Records drawn from a dataset:
=== Begin Enclosure ===

-- ==== Sys2Proof/Proofs/ServoPrograms.lean ====
section
/-! PROOFS. What the programs of a batch leave as they are: the configuration, the queues of the link, the groups in STO (05 R128, R137-R149). -/

namespace Sys2Proof.Machine

variable {o s t : State}

/-! ### The registers that the engine writes -/

/-- Status of an object, status and readouts of an axis window, what a check and a fault show, events. -/
def engineReg (a : Nat) : Prop :=
  eventReg a = true ∨ a ∈ [0xF34007, 0xF34040, 0xF34041, 0xF5400A, 0xF5400B] ∨ (0xF34100 ≤ a ∧ a < 0xF34300) ∨
    (0xF08000 ≤ a ∧ a < 0xF0F800 ∧ a % 64 = 2) ∨ (0xF10000 ≤ a ∧ a < 0xF20000 ∧ a % 256 ∈ [2, 3, 0x92, 0x93])

theorem engineReg_mpStat {x : Nat} (h : x < 288) : engineReg (canonAddr (mpStat x)) := by
  have e : canonAddr (mpStat x) = mpStat x := canonAddr_mpStat ⟨x, h⟩
  rw [e]
  unfold mpStat mpBase
  refine .inr (.inr (.inr (.inl ?_)))
  split <;> omega

theorem engineReg_window {x k : Nat} (h : x < 256) (hk : k ∈ [2, 3, 0x92, 0x93]) : engineReg (canonAddr (svBase x + k)) := by
  have small : k < 0xE0 ∧ k % 256 = k := by
    simp only [List.mem_cons, List.not_mem_nil, or_false] at hk
    rcases hk with rfl | rfl | rfl | rfl <;> decide
  have e : canonAddr (svBase x + k) = svBase x + k := if_neg (by unfold svBase; omega)
  rw [e]
  refine .inr (.inr (.inr (.inr ⟨by unfold svBase; omega, by unfold svBase; omega, ?_⟩)))
  rwa [show (svBase x + k) % 256 = k by unfold svBase; omega]

theorem engineReg_check {c : Nat} (h : c < 64) : engineReg (canonAddr (ckAddr c + 7)) := by
  have e : canonAddr (ckAddr c + 7) = ckAddr c + 7 := if_neg (by unfold ckAddr; omega)
  rw [e]
  unfold ckAddr
  exact .inr (.inr (.inl (by omega)))

theorem engineReg_gatehouse (a : Nat) (h : orEvents [0xF34007, 0xF34040, 0xF34041, 0xF5400A, 0xF5400B] a) : engineReg a :=
  h.elim (fun k => .inr (.inl k)) .inl

/-! ### What a computation keeps -/

/-- A state that a unit computing its programs has come to from another. -/
structure computed (o s : State) : Prop where
  regs : touches engineReg o s
  toSend : s.lk.toSend = o.lk.toSend
  q : s.lk.q = o.lk.q
  subst : s.sv.subst = o.sv.subst
  sto : ∀ g : Fin 4, o.gh.grp[g].cond = .sto → s.gh.grp[g].cond = .sto

theorem computed_refl (s : State) : computed s s := ⟨touches_refl _ s, rfl, rfl, rfl, fun _ => id⟩

theorem computed_trans (h : computed o s) (k : computed s t) : computed o t :=
  ⟨touches_trans h.regs k.regs, k.toSend.trans h.toSend, k.q.trans h.q, k.subst.trans h.subst, fun g hg => k.sto g (h.sto g hg)⟩

/-- A step that leaves the link, the substitutes and the groups alone. -/
theorem computed_step (h : computed o s) (regs : touches engineReg s t) (lk : t.lk = s.lk) (sv : t.sv.subst = s.sv.subst)
    (gh : t.gh.grp = s.gh.grp) : computed o t :=
  computed_trans h ⟨regs, by rw [lk], by rw [lk], sv, fun g hg => by rw [gh]; exact hg⟩

/-- A step that changes registers of the engine only. -/
theorem computed_regs (h : computed o s) (parts : sameBut [.regs, .held] s t) (regs : touches engineReg s t) : computed o t :=
  computed_step h regs (parts.lk (by decide)) (by rw [parts.sv (by decide)]) (by rw [parts.gh (by decide)])

/-- A step outside the registers, the link, the servo engine and Gatehouse. -/
theorem computed_parts (h : computed o s) (parts : sameBut [.freeCtr, .sys, .sd, .mo, .pr] s t) : computed o t :=
  computed_step h (touches_of_sameBut parts (by decide) (by decide)) (parts.lk (by decide)) (by rw [parts.sv (by decide)])
    (by rw [parts.gh (by decide)])

theorem computed_putBit {a : Nat} (n : Nat) (b : Bool) (ha : engineReg (canonAddr a)) (h : computed o s) : computed o (putBit a n b s) :=
  computed_regs h (putBit_keeps _ _ _ (by decide) (keeps_refl _ s)).parts (touches_putBit n b ha (touches_refl _ s))

theorem computed_putWord {a : Nat} (w : Word) (ha : engineReg (canonAddr a)) (h : computed o s) : computed o (putWord a w s) :=
  computed_regs h (putWord_keeps _ _ (by decide) (keeps_refl _ s)).parts (touches_putWord w ha (touches_refl _ s))

theorem computed_putPair {a : Nat} (n : Nat) (ha : engineReg (canonAddr a)) (hb : engineReg (canonAddr (a + 1))) (h : computed o s) :
    computed o (putPair a n s) :=
  computed_regs h (putPair_keeps _ _ (by decide) (keeps_refl _ s)).parts (touches_putPair n ha hb (touches_refl _ s))

theorem computed_whenB (b : Bool) {f : State → State} (hf : ∀ s, computed o s → computed o (f s)) (h : computed o s) :
    computed o (whenB b f s) := whenB_induct _ b f hf h

theorem computed_ite (c : Prop) [Decidable c] (h : computed o s) (k : computed o t) : computed o (if c then s else t) := by
  split <;> assumption

theorem computed_forEach {α : Type} (l : List α) {f : α → State → State} (hf : ∀ x ∈ l, ∀ s, computed o s → computed o (f x s))
    (h : computed o s) : computed o (forEach l f s) := by
  induction l generalizing s with
  | nil => exact h
  | cons x l ih => exact ih (fun y hy => hf y (List.mem_cons_of_mem x hy)) (hf x (List.mem_cons_self ..) s h)

theorem computed_setLoop (x : Nat) (l : LoopSt) (h : computed o s) : computed o (setLoop x l s) :=
  computed_step h (touches_same (touches_refl _ s) rfl rfl) rfl rfl rfl

theorem computed_startAt (x : Nat) (p : Int) (h : computed o s) : computed o (startAt x p s) :=
  computed_parts h (sameBut_mono (by decide) (startAt_keeps x p (by decide) (keeps_refl [.mo] s)).parts)

theorem computed_sdSample (kind src : Nat) (v : Int) (ci : Nat) (h : computed o s) : computed o (sdSample kind src v ci s) :=
  computed_parts h (sameBut_mono (by decide) (sdSample_keeps kind src v ci (by decide) (keeps_refl [.sd] s)).parts)

/-! ### Faults raised by a check -/

theorem computed_groups (h : computed o s) (only : groupsOnly s t) (sto : ∀ g : Fin 4, s.gh.grp[g].cond = .sto → t.gh.grp[g].cond = .sto) :
    computed o t := by
  have parts := only.frame.parts
  refine computed_trans h ⟨touches_mono only.touches fun a ha => engineReg_gatehouse a (orEvents_mono (by simp) a ha), ?_, ?_, ?_, sto⟩
  · rw [parts.lk (by decide)]
  · rw [parts.lk (by decide)]
  · rw [parts.sv (by decide)]

theorem computed_maskDemand (mask : Nat) (sto : Bool) {cause : Cause} (hc : cause ≠ .command) (h : computed o s) :
    computed o (maskDemand mask sto cause s) := by
  have k := maskDemand_spec mask sto hc s
  refine computed_groups h k.only fun g hg => ?_
  rcases Nat.mod_two_eq_zero_or_one (mask / 2 ^ g.val) with m | m
  · rw [k.miss g m, hg]
  · rw [(k.hit g m).cond, hg]
    cases sto <;> rfl

theorem computed_enterSafe (h : computed o s) : computed o (enterSafe s) := by
  by_cases hop : s.sys.op = .safe
  · rw [enterSafe, if_pos hop]
    exact h
  · obtain ⟨only, sto⟩ := enterSafe_spec hop
    have lk := only.parts.lk (by decide)
    have old : (safeBegins s).lk.toSend = s.lk.toSend ∧ (safeBegins s).lk.q = s.lk.q := by
      unfold safeBegins
      split <;> exact ⟨rfl, rfl⟩
    refine computed_trans h ⟨?_, by rw [lk, old.1], by rw [lk, old.2], by rw [only.parts.sv (by decide)]; rfl, fun g _ => sto g⟩
    exact touches_trans (touches_same (touches_refl _ s) rfl rfl)
      (touches_mono (touches_of_regsButEvents only.regs) fun a ha => engineReg_gatehouse a (orEvents_mono (by simp) a ha))

theorem computed_failPath (code : Nat) (h : computed o s) : computed o (failPath code s) :=
  computed_trans h ⟨touches_same (touches_refl _ s) rfl rfl, rfl, rfl, rfl, fun _ => id⟩

theorem computed_ghRecord (code low taken : Nat) (h : computed o s) : computed o (ghRecord code low taken s) := by
  have k := ghRecord_spec code low taken s
  exact computed_step h (touches_mono k.regs fun a ha => engineReg_gatehouse a (orEvents_mono (by simp) a ha)) (k.parts.lk (by decide))
    (by rw [k.parts.sv (by decide)]) (by rw [k.parts.gh (by decide)])

theorem computed_takeReact (code taken mask : Nat) {cause : Cause} (hc : cause ≠ .command) (h : computed o s) :
    computed o (takeReact code taken mask cause s) := by
  unfold takeReact
  refine computed_ite _ (computed_maskDemand mask false hc h) (computed_ite _ (computed_maskDemand mask true hc h)
    (computed_ite _ (computed_ite _ h ?_) (computed_ite _ (computed_enterSafe h) (computed_ite _ (computed_failPath code h) h))))
  exact computed_step h (touches_same (touches_refl _ s) rfl rfl) rfl rfl rfl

=== End Enclosure ===

» **What is required**
Search the data for the string "command" and copy each line where it appears.

» **The answer**
theorem computed_maskDemand (mask : Nat) (sto : Bool) {cause : Cause} (hc : cause ≠ .command) (h : computed o s) :
theorem computed_takeReact (code taken mask : Nat) {cause : Cause} (hc : cause ≠ .command) (h : computed o s) :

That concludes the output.